Momentum investors could care less about price or performance.  They rely on correctly noting the direction the price of an investment is going early into its trajectory.  Both positive and negative emotions are relied upon as momentum investors like the ability to sell short if the trajectory is down.  The key is hopping on the trajectory early and getting off soon after the trajectory changes.

Note, both these strategies require market timing, one by changes in momentum, the other by good pricing.   Now momentum strategies are very high-tech these days with folks  writing their own computer code to give the buy and sell signals to take their emotions out of the equation.  And proponents of both strategies have publicly disclosed returns and wealth that are impressive.

Now hear this, there are many folks that say that “market timing” doesn’t work, but the fact remains that is the only thing that works to create wealth.

For me, I decided over a decade ago that I was going to be a value investor.  2008 was a very good teacher for me.  I did not have a huge amount of $$$$ saved up to take advantage of the values that appeared like I should have.  That won’t happen again.  Fortunately for me, Warren Buffett did.  Early on I decided I would put much of my money into his hands to invest for me while I learned.  I often suggest other folks do the same.

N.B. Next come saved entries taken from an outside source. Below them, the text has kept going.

theorem loadCaps_changes {m' : Nat} (hm : Covers m' 0x1) {u₀ u₁ : State} (hu : Changes m' u₀ u₁) : Changes m' u₀
    (loadCaps u₁) := by
  unfold loadCaps
  repeat' first
    | with_reducible assumption | (fail_if_no_progress beta_reduce) | with_reducible apply Changes.ite
    | (fail_if_no_progress (with_reducible refine Changes.put_cache (hm.bit (by decide)) ?_ ?_) <;> [(first | exact fun (h0 : CacheSound _) => ⟨h0.channels, h0.poison, h0.map, keysUp_indexed _ _ (by intro e x hx; simp only [Option.ite_none_left_eq_some, Option.ite_none_right_eq_some, Option.some.injEq] at hx; obtain ⟨_, rfl⟩ := hx; rfl)⟩ | exact id | exact fun (h0 : CacheSound _) => ⟨h0.channels, h0.poison, h0.map, h0.caps⟩ | exact fun (h0 : CacheSound _) => ⟨h0.channels, rfl, h0.map, h0.caps⟩ | exact fun (h0 : CacheSound _) => ⟨h0.channels, h0.poison, rfl, h0.caps⟩ | exact fun (h0 : CacheSound _) => ⟨by simpa [modAt] using h0.channels, h0.poison, h0.map, h0.caps⟩ | exact fun (h0 : CacheSound _) => ⟨h0.channels, tableOk_tput _ _ _ _ none h0.poison (by simp), h0.map, h0.caps⟩ | exact fun (h0 : CacheSound _) => ⟨h0.channels, h0.poison, keysUp_tput _ _ _ h0.map, h0.caps⟩ | exact fun (h0 : CacheSound _) => ⟨h0.channels, h0.poison, h0.map, keysUp_tput _ _ _ h0.caps⟩ | exact fun (h0 : CacheSound _) => ⟨rfl, h0.poison, h0.map, h0.caps⟩ | exact fun _ => CacheSound.fresh rfl rfl rfl rfl); skip])
    | extract_lets +onlyGivenNames x | split

theorem clearGauge_changes {m' : Nat} (hm : Covers m' 0xc000) {u₀ u₁ : State} (hu : Changes m' u₀ u₁) : Changes m'
    u₀ (clearGauge u₁) := by
  unfold clearGauge
  repeat' first
    | with_reducible assumption
    | (fail_if_no_progress with_reducible refine Changes.put_cell (hm.bit (by decide)) ?_)
    | (fail_if_no_progress with_reducible refine Changes.put_gau (hm.bit (by decide)) ?_)
    | (fail_if_no_progress with_reducible apply Changes.parts <;> first | exact hm.skip (by decide) | exact fun _ => rfl | exact id | skip)

theorem clearCharger_changes {m' : Nat} (hm : Covers m' 0x12000) {u₀ u₁ : State} (hu : Changes m' u₀ u₁) : Changes
    m' u₀ (clearCharger u₁) := by
  unfold clearCharger
  repeat' first
    | with_reducible assumption | with_reducible refine stopCharger_changes (hm.trans (by decide)) ?_
    | (fail_if_no_progress (with_reducible refine Changes.put_pwr (hm.bit (by decide)) ?_ ?_) <;> [(first | exact id | exact fun _ => rfl | exact fun h0 => by simpa [modAt] using h0); skip])
    | (fail_if_no_progress with_reducible refine Changes.put_chg (hm.bit (by decide)) ?_)
    | (fail_if_no_progress with_reducible apply Changes.parts <;> first | exact hm.skip (by decide) | exact fun _ => rfl | exact id | (first | exact id | exact fun _ => rfl | exact fun h0 => by simpa [modAt] using h0) | skip)

/-! ### Collector -/

theorem beginReboot_changes {m' : Nat} (hm : Covers m' 0xce380c3d) {u₀ u₁ : State} (hu : Changes m' u₀ u₁) : Changes
    m' u₀ (beginReboot u₁) := by
  unfold beginReboot
  repeat' first
    | with_reducible assumption | (fail_if_no_progress beta_reduce)
    | with_reducible refine clearPort_changes (hm.trans (by decide)) ?_
    | with_reducible refine discardWrites_changes (hm.trans (by decide)) ?_
    | with_reducible refine noteSeal_changes (hm.trans (by decide)) ?_
    | with_reducible refine logEvent_changes _ _ _ (hm.trans (by decide)) ?_
    | with_reducible refine beginWarm_changes _ (hm.trans (by decide)) ?_ | with_reducible apply Changes.ite
    | (fail_if_no_progress with_reducible refine Changes.put_stg (hm.bit (by decide)) ?_)
    | (fail_if_no_progress with_reducible refine Changes.put_warm (hm.bit (by decide)) ?_)
    | (extract_lets +onlyGivenNames x; refine Changes.cut (a := Changes m' u₀ x) ?_ (fun hx => ?_) <;> [unfold x; clear_value x])
    | extract_lets +onlyGivenNames x | split

theorem selvedgeHold_changes (thermal : Bool) {m' : Nat} (hm : Covers m' 0xce380c3d) {u₀ u₁ : State} (hu : Changes
    m' u₀ u₁) : Changes m' u₀ (selvedgeHold thermal u₁) := by
  unfold selvedgeHold
  repeat' first
    | with_reducible assumption | with_reducible refine drivePair_changes _ _ (hm.trans (by decide)) ?_
    | with_reducible refine beginReboot_changes (hm.trans (by decide)) ?_ | with_reducible apply Changes.ite
    | (fail_if_no_progress (with_reducible refine Changes.put_sel (hm.bit (by decide)) ?_ ?_) <;> [(first | exact id | exact fun _ => rfl | exact fun h0 => by simpa [modAt] using h0); skip])
    | (extract_lets +onlyGivenNames x; refine Changes.cut (a := Changes m' u₀ x) ?_ (fun hx => ?_) <;> [unfold x; clear_value x])
    | extract_lets +onlyGivenNames x | split

theorem protectReady_changes {m' : Nat} (hm : Covers m' 0x8) {u₀ u₁ : State} (hu : Changes m' u₀ u₁) : Changes m' u₀
    (protectReady u₁) := by
  unfold protectReady
  repeat' first
    | with_reducible assumption | (fail_if_no_progress beta_reduce)
    | with_reducible refine modChannel_changes _ _ (hm.trans (by decide)) ?_ | with_reducible apply Changes.ite
    | (with_reducible refine Changes.foldl ?_ (fun v y hv => ?_)) | extract_lets +onlyGivenNames x | split

theorem nandOffWhenProtected_changes {m' : Nat} (hm : Covers m' 0x4342213) {u₀ u₁ : State} (hu : Changes m' u₀ u₁) :
    Changes m' u₀ (nandOffWhenProtected u₁) := by
  unfold nandOffWhenProtected
  repeat' first
    | with_reducible assumption | (fail_if_no_progress beta_reduce)
    | with_reducible refine switchOff_changes _ (hm.trans (by decide)) ?_ | with_reducible apply Changes.ite
    | (fail_if_no_progress (with_reducible refine Changes.put_flt (hm.bit (by decide)) ?_ ?_) <;> [(first | exact id | exact keysUp_tmod _ _ _); skip])
    | extract_lets +onlyGivenNames x | split

theorem enterBelay_changes (cause : Nat) {m' : Nat} (hm : Covers m' 0x43d2217) {u₀ u₁ : State} (hu : Changes m' u₀
    u₁) : Changes m' u₀ (enterBelay cause u₁) := by
  unfold enterBelay
  repeat' first
    | with_reducible assumption | (fail_if_no_progress beta_reduce)
    | with_reducible refine drivePair_changes _ _ (hm.trans (by decide)) ?_
    | with_reducible refine setHoldup_changes _ (hm.trans (by decide)) ?_
    | with_reducible refine stopCharger_changes (hm.trans (by decide)) ?_
    | with_reducible refine setPfail_changes _ (hm.trans (by decide)) ?_
    | with_reducible refine logEvent_changes _ _ _ (hm.trans (by decide)) ?_
    | with_reducible refine shedTogether_changes _ (hm.trans (by decide)) ?_ | with_reducible apply Changes.ite
    | (fail_if_no_progress (with_reducible refine Changes.put_flt (hm.bit (by decide)) ?_ ?_) <;> [(first | exact id | exact fun h0 => keysUp_tmod _ _ _ h0); skip])
    | (fail_if_no_progress (with_reducible refine Changes.put_sel (hm.bit (by decide)) ?_ ?_) <;> [(first | exact id | exact fun _ => rfl | exact fun h0 => by simpa [modAt] using h0); skip])
    | (fail_if_no_progress with_reducible refine Changes.put_warm (hm.bit (by decide)) ?_)
    | (fail_if_no_progress with_reducible apply Changes.parts <;> first | exact hm.skip (by decide) | exact fun _ => rfl | exact id | (first | exact id | exact fun h0 => keysUp_tmod _ _ _ h0) | (first | exact id | exact fun _ => rfl | exact fun h0 => by simpa [modAt] using h0) | skip)
    | (extract_lets +onlyGivenNames x; refine Changes.cut (a := Changes m' u₀ x) ?_ (fun hx => ?_) <;> [unfold x; clear_value x])
    | extract_lets +onlyGivenNames x | split

theorem engineBelay_changes {m' : Nat} (hm : Covers m' 0x8634221b) {u₀ u₁ : State} (hu : Changes m' u₀ u₁) : Changes
    m' u₀ (engineBelay u₁) := by
  unfold engineBelay
  repeat' first
    | with_reducible assumption | with_reducible refine nandOffWhenProtected_changes (hm.trans (by decide)) ?_
    | with_reducible refine protectReady_changes (hm.trans (by decide)) ?_
    | with_reducible refine discardWrites_changes (hm.trans (by decide)) ?_
    | (fail_if_no_progress (with_reducible refine Changes.put_flt (hm.bit (by decide)) ?_ ?_) <;> [(first | exact id | exact keysUp_tmod _ _ _); skip])
    | extract_lets +onlyGivenNames x

theorem modSrc_changes (n : Nat) (f : Source → Source) {m' : Nat} (hm : Covers m' 0x40000) {u₀ u₁ : State} (hu :
    Changes m' u₀ u₁) : Changes m' u₀ (modSrc n f u₁) := by
  unfold modSrc
  repeat' first
    | with_reducible assumption
    | (fail_if_no_progress (with_reducible refine Changes.put_flt (hm.bit (by decide)) ?_ ?_) <;> [(first | exact id | exact keysUp_tmod _ _ _); skip])
    | extract_lets +onlyGivenNames x

theorem captureFirst_changes (n sev master detail : Nat) (shadow : Bool) {m' : Nat} (hm : Covers m' 0x40000) {u₀ u₁
    : State} (hu : Changes m' u₀ u₁) : Changes m' u₀ (captureFirst n sev master detail shadow u₁) := by
  unfold captureFirst
  repeat' first
    | with_reducible assumption | with_reducible apply Changes.ite
    | (fail_if_no_progress (with_reducible refine Changes.put_flt (hm.bit (by decide)) ?_ ?_) <;> [(first | exact id | exact keysUp_tmod _ _ _); skip])
    | (extract_lets +onlyGivenNames x; refine Changes.cut (a := Changes m' u₀ x) ?_ (fun hx => ?_) <;> [unfold x; clear_value x])
    | extract_lets +onlyGivenNames x | split

theorem logFault_changes (n sev detail : Nat) (shadow first : Bool) {m' : Nat} (hm : Covers m' 0x4) {u₀ u₁ : State}
    (hu : Changes m' u₀ u₁) : Changes m' u₀ (logFault n sev detail shadow first u₁) := by
  unfold logFault
  repeat' first
    | with_reducible assumption | with_reducible refine logEntry_changes _ _ _ _ _ (hm.trans (by decide)) ?_
    | with_reducible apply Changes.ite
    | (fail_if_no_progress (with_reducible refine Changes.put_log (hm.bit (by decide)) ?_ ?_) <;> [(first | exact id | exact fun (h0 : LogSound _) => ⟨h0.ring, h0.head, h0.seq⟩ | exact fun _ => LogSound.fresh rfl rfl rfl); skip])
    | (extract_lets +onlyGivenNames x; refine Changes.cut (a := Changes m' u₀ x) ?_ (fun hx => ?_) <;> [unfold x; clear_value x])
    | extract_lets +onlyGivenNames x | split

theorem voidUnits_changes (p : Epoch → Bool) (reason : Nat) {m' : Nat} (hm : Covers m' 0xce0c0079) {u₀ u₁ : State}
    (hu : Changes m' u₀ u₁) : Changes m' u₀ (voidUnits p reason u₁) := by
  unfold voidUnits
  repeat' first
    | with_reducible assumption | (fail_if_no_progress beta_reduce)
    | with_reducible refine failKnot_changes _ _ (hm.trans (by decide)) ?_ | with_reducible apply Changes.ite
    | (with_reducible refine Changes.foldl ?_ (fun v y hv => ?_))
    | split

theorem dropKey_changes {m' : Nat} (hm : Covers m' 0x80) {u₀ u₁ : State} (hu : Changes m' u₀ u₁) : Changes m' u₀
    (dropKey u₁) := by
  unfold dropKey
  repeat' first
    | with_reducible assumption
    | (fail_if_no_progress with_reducible refine Changes.put_restore (hm.bit (by decide)) ?_)

theorem clearCxlPort_changes {m' : Nat} (hm : Covers m' 0x82000011) {u₀ u₁ : State} (hu : Changes m' u₀ u₁) :
    Changes m' u₀ (clearCxlPort u₁) := by
  unfold clearCxlPort
  repeat' first
    | with_reducible assumption | (fail_if_no_progress beta_reduce)
    | with_reducible refine discardWrites_changes (hm.trans (by decide)) ?_
    | (fail_if_no_progress (with_reducible refine Changes.put_cache (hm.bit (by decide)) ?_ ?_) <;> [(first | exact id | (intro h0; constructor <;> first | exact h0.channels | exact h0.poison | exact h0.map | exact h0.caps | rfl | exact tableOk_tput _ _ _ _ none h0.poison (by simp) | exact keysUp_tput _ _ _ h0.map | exact keysUp_tput _ _ _ h0.caps | simpa [modAt] using h0.channels)); skip])
    | (extract_lets +onlyGivenNames x; refine Changes.cut (a := Changes m' u₀ x) ?_ (fun hx => ?_) <;> [unfold x; clear_value x])
    | extract_lets +onlyGivenNames x | split

theorem requeueFetches_changes {m' : Nat} (hm : Covers m' 0x81) {u₀ u₁ : State} (hu : Changes m' u₀ u₁) : Changes m'
    u₀ (requeueFetches u₁) := by
  unfold requeueFetches
  repeat' first
    | with_reducible assumption | (fail_if_no_progress beta_reduce)
    | (fail_if_no_progress (with_reducible refine Changes.put_cache (hm.bit (by decide)) ?_ ?_) <;> [(first | exact id | (intro h0; constructor <;> first | exact h0.channels | exact h0.poison | exact h0.map | exact h0.caps | rfl | exact tableOk_tput _ _ _ _ none h0.poison (by simp) | exact keysUp_tput _ _ _ h0.map | exact keysUp_tput _ _ _ h0.caps | simpa [modAt] using h0.channels)); skip])
    | (fail_if_no_progress with_reducible refine Changes.put_restore (hm.bit (by decide)) ?_)
    | (fail_if_no_progress with_reducible apply Changes.parts <;> first | exact hm.skip (by decide) | exact fun _ => rfl | exact id | (first | exact id | (intro h0; constructor <;> first | exact h0.channels | exact h0.poison | exact h0.map | exact h0.caps | rfl | exact tableOk_tput _ _ _ _ none h0.poison (by simp) | exact keysUp_tput _ _ _ h0.map | exact keysUp_tput _ _ _ h0.caps | simpa [modAt] using h0.channels)) | skip)
    | (extract_lets +onlyGivenNames x; refine Changes.cut (a := Changes m' u₀ x) ?_ (fun hx => ?_) <;> [unfold x; clear_value x])
    | extract_lets +onlyGivenNames x | split

theorem clearSequencer_changes {m' : Nat} (hm : Covers m' 0xce0c00f9) {u₀ u₁ : State} (hu : Changes m' u₀ u₁) :
    Changes m' u₀ (clearSequencer u₁) := by
  unfold clearSequencer
  repeat' first
    | with_reducible assumption | (fail_if_no_progress beta_reduce)
    | with_reducible refine requeueFetches_changes (hm.trans (by decide)) ?_
    | with_reducible refine dropKey_changes (hm.trans (by decide)) ?_
    | with_reducible refine voidUnits_changes _ _ (hm.trans (by decide)) ?_ | with_reducible apply Changes.ite
    | (fail_if_no_progress (with_reducible refine Changes.put_nand (hm.bit (by decide)) ?_ ?_) <;> [(first | exact id | (intro h0; constructor <;> first | exact h0.channels | exact h0.targets | exact h0.blocks | exact keysUp_tmod _ _ _ h0.channels | exact keysUp_tmod _ _ _ h0.targets | exact keysUp_tmod _ _ _ h0.blocks | exact keysUp_tins _ _ h0.blocks | exact keysUp_filter _ h0.targets | exact keysUp_map _ h0.channels (fun _ => rfl) | exact keysUp_map _ h0.targets (fun _ => rfl) | exact keysUp_map _ h0.blocks (fun e => by try beta_reduce; (try split) <;> rfl))); skip])
    | (fail_if_no_progress with_reducible refine Changes.put_stg (hm.bit (by decide)) ?_)
    | (fail_if_no_progress with_reducible refine Changes.put_vlt (hm.bit (by decide)) ?_)
    | (fail_if_no_progress with_reducible refine Changes.put_restore (hm.bit (by decide)) ?_)
    | (fail_if_no_progress with_reducible apply Changes.parts <;> first | exact hm.skip (by decide) | exact fun _ => rfl | exact id | (first | exact id | (intro h0; constructor <;> first | exact h0.channels | exact h0.targets | exact h0.blocks | exact keysUp_tmod _ _ _ h0.channels | exact keysUp_tmod _ _ _ h0.targets | exact keysUp_tmod _ _ _ h0.blocks | exact keysUp_tins _ _ h0.blocks | exact keysUp_filter _ h0.targets | exact keysUp_map _ h0.channels (fun _ => rfl) | exact keysUp_map _ h0.targets (fun _ => rfl) | exact keysUp_map _ h0.blocks (fun e => by try beta_reduce; (try split) <;> rfl))) | skip)
    | (extract_lets +onlyGivenNames x; refine Changes.cut (a := Changes m' u₀ x) ?_ (fun hx => ?_) <;> [unfold x; clear_value x])
    | extract_lets +onlyGivenNames x | split

theorem clearDomains_changes (l : List Nat) {m' : Nat} (hm : Covers m' 0x2000) {u₀ u₁ : State} (hu : Changes m' u₀
    u₁) : Changes m' u₀ (clearDomains l u₁) := by
  unfold clearDomains
  repeat' first
    | with_reducible assumption | (fail_if_no_progress beta_reduce)
    | with_reducible refine modDom_changes _ _ (hm.trans (by decide)) ?_
    | (with_reducible refine Changes.foldl ?_ (fun v y hv => ?_))
    | split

Many times I find folks are reticent to put their money in Buffett’s hands, instead trusting in some indexing/mutual fund/asset allocating strategy dreamed up by some engineer/accounting/financial adviser/numbers guy who purports to have found the best risk adjusted way to invest.   To each their own, but until I find one of those guys publicly noted rate of return that rivals Buffett,  I will continue to do what I do.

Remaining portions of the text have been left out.